Preferably, the multilayer perceptron comprises:
the input layer comprises a plurality of neurons, the number of the neurons is determined by an actual route, and the neurons are used for inputting flight continuous features and the flight discrete features after being coded into the input flight feature prediction model; inputting the price continuous characteristic and the coded price discrete characteristic into a price sequence prediction model;
first hidden layer h1Total 32 neurons, each neuron is connected with the input layer, and the input layer is subjected to nonlinear transformation h1=Relu(w1x+b1) Is obtained wherein w1To connect coefficients, b1In the flight characteristic prediction model, x represents flight continuous characteristics and flight discrete characteristics after being coded; in the price sequence prediction model, x represents a price continuous characteristic and a coded price discrete characteristic, and Relu is a linear rectification activation function;
second hidden layer h2Total 32 neurons, each neuron is fully connected with the first hidden layer, and the first hidden layer is subjected to nonlinear transformation h2=Relu(w2h1+b2) Is obtained wherein w2To connect coefficients, b2For bias, Relu is the linear rectification activation function;
the output layer P has 1 neuron, the neuron is fully connected with the second hidden layer, and the second hidden layer is subjected to linear transformation P ═ w3h2+b3Is obtained wherein w3To connect coefficients, b3For bias, P predicts the price for the outgoing ticket.

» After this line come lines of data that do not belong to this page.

def State.port (s : State) (n : Nat) : Port := s.ports.at n {}
def State.setPort (s : State) (n : Nat) (f : Port → Port) : State := { s with ports := s.ports.upd n {} f }

/-- CLK_XBAR cycles in nanoseconds, rounded up (19 R590: 1.5 GHz). -/
def xbarNs (k : Nat) : Nat := (2 * k + 2) / 3

/-! ## This device -/

/-- Group and member of this device (10 R319). -/
def State.myGroup (s : State) : Nat := s.rd F.rteCfg_DEVNUM / 64
def State.myMember (s : State) : Nat := s.rd F.rteCfg_DEVNUM % 64

/-- Group and member that an endpoint names (10 R329). -/
def epGroup (ep : Nat) : Nat := ep / 256 % 4096
def epMember (ep : Nat) : Nat := ep / 4 % 64

/-- The endpoint lies at this device. -/
def State.here (s : State) (ep : Nat) : Bool := epGroup ep == s.myGroup && epMember ep == s.myMember

/-- The endpoint of a host function's port at this device: the device number and the port (00 R3). -/
def State.endpoint (s : State) (port : Nat) : Nat := s.rd F.rteCfg_DEVNUM * 4 + port % 4

/-- Port roles (10 R321). -/
abbrev PR.unused : Nat := 0
abbrev PR.localPort : Nat := 1
abbrev PR.globalPort : Nat := 2
abbrev PR.service : Nat := 3

/-- The link of a port is up. -/
def State.portUp (s : State) (n : Nat) : Bool := s.on (F.rtePort_UP n)

/-- A live candidate of a role: its link is up (10 R328) and it is not quiesced (12 R427). -/
def State.live (s : State) (n role : Nat) : Bool :=
  s.rd (F.rtePort_ROLE n) == role && s.portUp n && !s.on (F.prtCfg_QUIESCE n)

/-- A ferry port that can carry packets, quiesced or not (10 R342, 12 R427). -/
def State.ferryUp (s : State) (n : Nat) : Bool :=
  (s.rd (F.rtePort_ROLE n) == PR.localPort || s.rd (F.rtePort_ROLE n) == PR.globalPort) && s.portUp n

/-! ## Occupancy and tide (10 R334) -/

/-- A VC is adaptive for a class (10 R338). -/
def adaptiveOf (cls vc : Nat) : Bool := decide (4 * cls ≤ vc ∧ vc < 4 * cls + 3)

/-- The ferry VC of a class. -/
def ferryVc (cls : Nat) : Nat := 4 * cls + 3

/-- Bytes queued for a port in some VCs: in its egress stage, in the landing buffers before it, and in the packets, but for
`but`, that wait for it (notes/assumptions/54.md). -/
def State.queued (s : State) (n : Nat) (vcs : Nat → Bool) (but : Option Nat := none) : Nat :=
  let add (k : Nat) (i : TxItem) : Nat := if vcs i.vc then k + i.pkt.cost else k
  let k := (s.port n).txq.foldl add 0
  let k := s.route.landing.foldl (fun k x => if x.port = n then add k x.item else k) k
  s.route.held.foldl
    (fun k h => if some h.id ≠ but ∧ h.wants.any (fun w => w.port == n && vcs w.vc) = true then k + h.pkt.cost else k) k

/-- The occupancy level of a port for a class. -/
def State.occLevel (s : State) (n cls : Nat) : Nat := min 15 (s.queued n (adaptiveOf cls) / 8192)

/-- The occupancy level of a port where no packet names the class: the higher of the two (notes/assumptions/54.md). -/
def State.portLevel (s : State) (n : Nat) : Nat := max (s.occLevel n 0) (s.occLevel n 1)

/-- The occupancy of a port is summed over time up to now (10 R336). -/
def State.occNote (s : State) (n : Nat) : State :=
  let l := s.portLevel n
  if l = (s.port n).occLvl then s
  else s.setPort n fun p => { p with occ := p.occ + p.occLvl * (s.now - p.occAt), occAt := s.now, occLvl := l }

/-- The occupancy of every port that packets wait for. -/
def State.occSync (s : State) : State :=
  (s.ports.map (·.1) ++ s.route.held.flatMap fun h => h.wants.map (·.port)).foldl State.occNote s

/-- The tide level of an ordinal as reported on a port: 15 before any report and when the report is stale. -/
def State.tideLevel (s : State) (n o : Nat) : Nat :=
  if s.rd (F.rtePort_ROLE n) = PR.localPort then
    match (s.port n).tide with
    | some (l, t) => if t + max 1 (s.rd F.rteCfg_TIDE_STALE) * 100 < s.now then 15 else l.getD o 15
    | none => 15
  else 15

/-! ## Candidates (10 R329, R331) -/

/-- A candidate output: its port, twice its cost, and the intermediate group it decides on. -/
structure Cand where
  port : Nat
  cost2 : Nat
  via : Option Nat := none
  deriving DecidableEq, Repr

/-- The live local ports of a member-table entry, in table order. -/
def State.memPorts (s : State) (b m : Nat) : List Nat :=
  let l := [s.rd (F.rteMem_LPORT0 b m), s.rd (F.rteMem_LPORT1 b m)].take (s.rd (F.rteMem_NLOC b m))
  l.filter fun n => s.live n PR.localPort

/-- The member-table entry of a member is valid and not fenced. -/
def State.memOk (s : State) (b m : Nat) : Bool := s.on (F.rteMem_VALID b m) && !s.on (F.rteMem_FENCE b m)

/-- The group-table entry of a group is valid and not fenced. -/
def State.grpOk (s : State) (b g : Nat) : Bool := s.on (F.rteGrp_VALID b g) && !s.on (F.rteGrp_FENCE b g)

/-- The minimal candidates toward a group other than this one, with multiplier `h` (10 R329). -/
def State.groupCands (s : State) (b g h cls : Nat) : List Cand :=
  let direct := ([s.rd (F.rteGrp_GPORT0 b g), s.rd (F.rteGrp_GPORT1 b g)].take (s.rd (F.rteGrp_NDIR b g))).filter
    fun n => s.live n PR.globalPort
  let vias := (List.range (min 4 (s.rd (F.rteGrp_NVIA b g)))).filterMap fun k =>
    let v := s.rd (F.rteGrp_VIA b g k)
    if s.memOk b (v / 64) then
      match s.memPorts b (v / 64) with
      | n :: _ => some ({ port := n, cost2 := 2 * ((s.occLevel n cls + s.tideLevel n (v % 64)) * (h + 1)) } : Cand)
      | [] => none
    else none
  (direct.map fun n => ({ port := n, cost2 := 2 * (s.occLevel n cls * h) } : Cand)) ++ vias

/-- The minimal candidates toward a member of this group. -/
def State.memberCands (s : State) (b m cls : Nat) : List Cand :=
  (s.memPorts b m).map fun n => { port := n, cost2 := 2 * s.occLevel n cls }

/-- The least twice-cost of some candidates. -/
def leastCost : List Cand → Option Nat
  | [] => none
  | c :: t => match leastCost t with
    | some k => some (min c.cost2 k)
    | none => some c.cost2

/-- The first candidate of least cost. -/
def leastCand (l : List Cand) : Option Cand :=
  match leastCost l with
  | some k => l.find? fun c => c.cost2 == k
  | none => none

/-- A non-minimal candidate through group `i` (10 R331). -/
def State.nonminCand (s : State) (b i dg cls : Nat) (minFirst : Option Nat) : List Cand :=
  if i = s.myGroup ∨ i = dg ∨ !s.grpOk b i then []
  else
    match leastCand (s.groupCands b i 1 cls) with
    | some c =>
      [{ port := c.port, via := some i
         cost2 := (c.cost2 / 2) * 5 + 2 * s.rd (F.rteLoop_BIAS (minFirst.getD c.port)) }]
    | none => []

/-- What R329 answers for a packet at this device. -/
inductive Verdict where
  | deliver
  | fenced
  | ferry (port : Nat)
  | wait (ferry : Nat)
  | out (c : Cand) (ferry : Nat)
  deriving DecidableEq, Repr

/-- The packet as R329 first rewrites it: the second phase of a non-minimal route starts in its intermediate
group. -/
def State.phase2 (s : State) (p : Packet) : Packet :=
  if p.get H.nonmin = 1 ∧ p.get H.igroup = s.myGroup then (p.set H.nonmin 0).set H.igroup 0 else p

/-- R329 over a packet after `phase2`. An entry that cannot be read acts as a fenced one (16 R511). The source draws two values of the routing LFSR at each evaluation. -/
def State.routeOf (s : State) (p : Packet) : State × Verdict :=
  let b := s.rd F.rteCfg_BANK
  let dst := p.get H.dst
  let dg := epGroup dst
  let cls := p.get H.mclass
  if s.here dst then (s, .deliver)
  else
    let tg := if p.get H.nonmin = 1 then p.get H.igroup else dg
    let inGroup := tg = s.myGroup
    let ok := if inGroup then s.memOk b (epMember dst) else s.grpOk b tg
    let fp := if inGroup then s.rd (F.rteMem_FPORT b (epMember dst)) else s.rd (F.rteGrp_FPORT b tg)
    let ent := if inGroup then epMember dst else 65536 + tg
    if s.latent Src.RTE_UNCORR ent then (s.latentRaise Src.RTE_UNCORR ent, .fenced)
    else if !ok then (s, .fenced)
    else if p.get H.ferry = 1 then (s, .ferry fp)
    else
      let c := if inGroup then s.memberCands b (epMember dst) cls
        else s.groupCands b tg (if tg = dg then 2 else 1) cls
      let (s, c) :=
        if p.get H.hops = 0 ∧ tg = dg ∧ dg ≠ s.myGroup then
          let l1 := Config.routeLfsr s.route.lfsr
          let l2 := Config.routeLfsr l1
          let g := s.rd F.rteCfg_GMAX + 1
          let first := (leastCand c).map (·.port)
          let a := BitVec.ofNat 16 (p.get H.ahash)
          ({ s with route := { s.route with lfsr := l2 } },
           c ++ s.nonminCand b ((a ^^^ l1).toNat % g) dg cls first ++ s.nonminCand b ((a ^^^ l2).toNat % g) dg cls first)
        else (s, c)
      match leastCost c with
      | none => (s, .wait fp)
      | some k =>
        let w := c.filter fun x => x.cost2 == k
        match w[(p.get H.ahash + p.get H.hops) % w.length]? with
        | some x => (s, .out x fp)
        | none => (s, .wait fp)

/-! ## Credit (11 R374 to R376) -/

/-- Units left on a counter of a port: (LIMIT − USED) mod 2^24. -/
def State.credit (s : State) (n j : Nat) : Nat :=
  serialSub 24 (s.rd (F.lnkCredit_LIMIT n j)) (s.rd (F.lnkCredit_USED n j))

/-- A packet of `u` units is charged to a counter. -/
def State.charge (s : State) (n j u : Nat) : State :=
  s.wr (F.lnkCredit_USED n j) (s.rd (F.lnkCredit_USED n j) + u)

/-- How a packet of `u` units may be sent on a VC: on the VC's credit, on the pool for an adaptive VC, or
not (11 R375). -/
def State.mayCharge (s : State) (n vc u : Nat) : Option Bool :=
  if u ≤ s.credit n vc then some false
  else if vc ≠ 3 ∧ vc ≠ 7 ∧ u ≤ s.credit n 8 then some true
  else none

/-- The adaptive VC of a class with the most credit on a port, the lowest of equals (10 R340). -/
def State.bestVc (s : State) (n cls : Nat) : Nat :=
  let v := 4 * cls
  let c0 := s.credit n v
  let c1 := s.credit n (v + 1)
  let c2 := s.credit n (v + 2)
  if c1 ≤ c0 ∧ c2 ≤ c0 then v else if c2 ≤ c1 then v + 1 else v + 2

/-- The input buffer space of a held packet is granted again (11 R376); a port that is not UP starts from the values of R374 when
its link comes up. -/
def State.giveBack (s : State) (h : Held) : State :=
  match h.inPort with
  | none => s
  | some n =>
    let j := if h.pool then 8 else h.vcIn
    if !s.portUp n then s else
    s.setPort n fun p => { p with grant := p.grant.upd j 0 fun g => (g + h.pkt.units) % 16777216, creditDirty := true }

/-! ## Room at the next buffering point (01 R13, 10 R339) -/

/-- The island whose switch a packet waits at: that of its port, or the one it was formed at (01 R12). -/
def Held.island (h : Held) : Option Nat := ((h.inPort.orElse fun _ => h.replayOf).map (· / 8)).orElse fun _ => h.isle

/-- The strait that a packet crosses to a port: the island it comes from. -/
def Held.crosses (h : Held) (n : Nat) : Option Nat := h.island.filter (· ≠ n / 8)

/-- The egress stage of a port has room in a VC: one packet, and those in landing buffers go before. -/
def State.stageFree (s : State) (n vc : Nat) : Bool :=
  !(s.port n).txq.any (·.vc == vc) && !s.route.landing.any fun x => x.port == n && x.item.vc == vc

/-- The landing buffer of the strait from island `i` to that of a port has room in a VC. -/
def State.landFree (s : State) (i n vc : Nat) : Bool :=
  !s.route.landing.any fun x => x.src == i && x.port / 8 == n / 8 && x.item.vc == vc

/-- The buffering point that follows the packet's own has room for it: the landing buffer of the strait it crosses, or the
egress stage. -/
def State.roomAt (s : State) (h : Held) (n vc : Nat) : Bool :=
  match h.crosses n with
  | some i => s.landFree i n vc
  | none => s.stageFree n vc

/-- How a held packet of `u` units may win VC `vc` of port `n` (10 R340): room in this device, and credit of the next. -/
def State.mayWin (s : State) (h : Held) (n vc u : Nat) : Option Bool :=
  if s.roomAt h n vc then s.mayCharge n vc u else none

/-- A packet in a landing buffer enters the egress stage when that has room; one that fails the strait's parity, or whose words
the buffer cannot correct, is discarded (16 R511, R530). -/
def State.landOne (s : State) (x : Landing) : State :=
  if x.item.parity || x.ecc == 2 then
    ({ s with route := { s.route with landing := s.route.landing.erase x } } : State).raise (Src.XBAR_PARITY x.src)
      { addr := x.port, atype := 14 }
  else if (s.port x.port).txq.any (·.vc == x.item.vc) then s
  else
    ({ s with route := { s.route with landing := s.route.landing.erase x } } : State).setPort x.port fun p =>
      { p with txq := p.txq ++ [x.item] }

Compared with the prior art, the invention has the following advantages and technical effects:
the method combines two types of prediction models, can well combine the advantages of the two types of prediction models, solves the problem of accumulated error in predicting the future long-term air ticket price in the prediction model based on the price sequence by using the prediction model based on the flight characteristics, and overcomes the defect that the prediction model based on the flight information is not accurate enough when the recent price fluctuates severely.
The invention combines two types of prediction models to predict the future price of the flight, can provide ticket buying reference for passengers, and is convenient for the passengers to make a more optimal purchasing scheme according to the predicted price trend. Meanwhile, the predicted price trend can also provide reference for the airline company, so that the airline company can adjust price pricing better to obtain more profits.
The above description is only a preferred embodiment of the present invention, and is not intended to limit the scope of the present invention, and all modifications and equivalents of the present invention, which are made by the contents of the present specification and the accompanying drawings, or directly/indirectly applied to other related technical fields, are included in the scope of the present invention.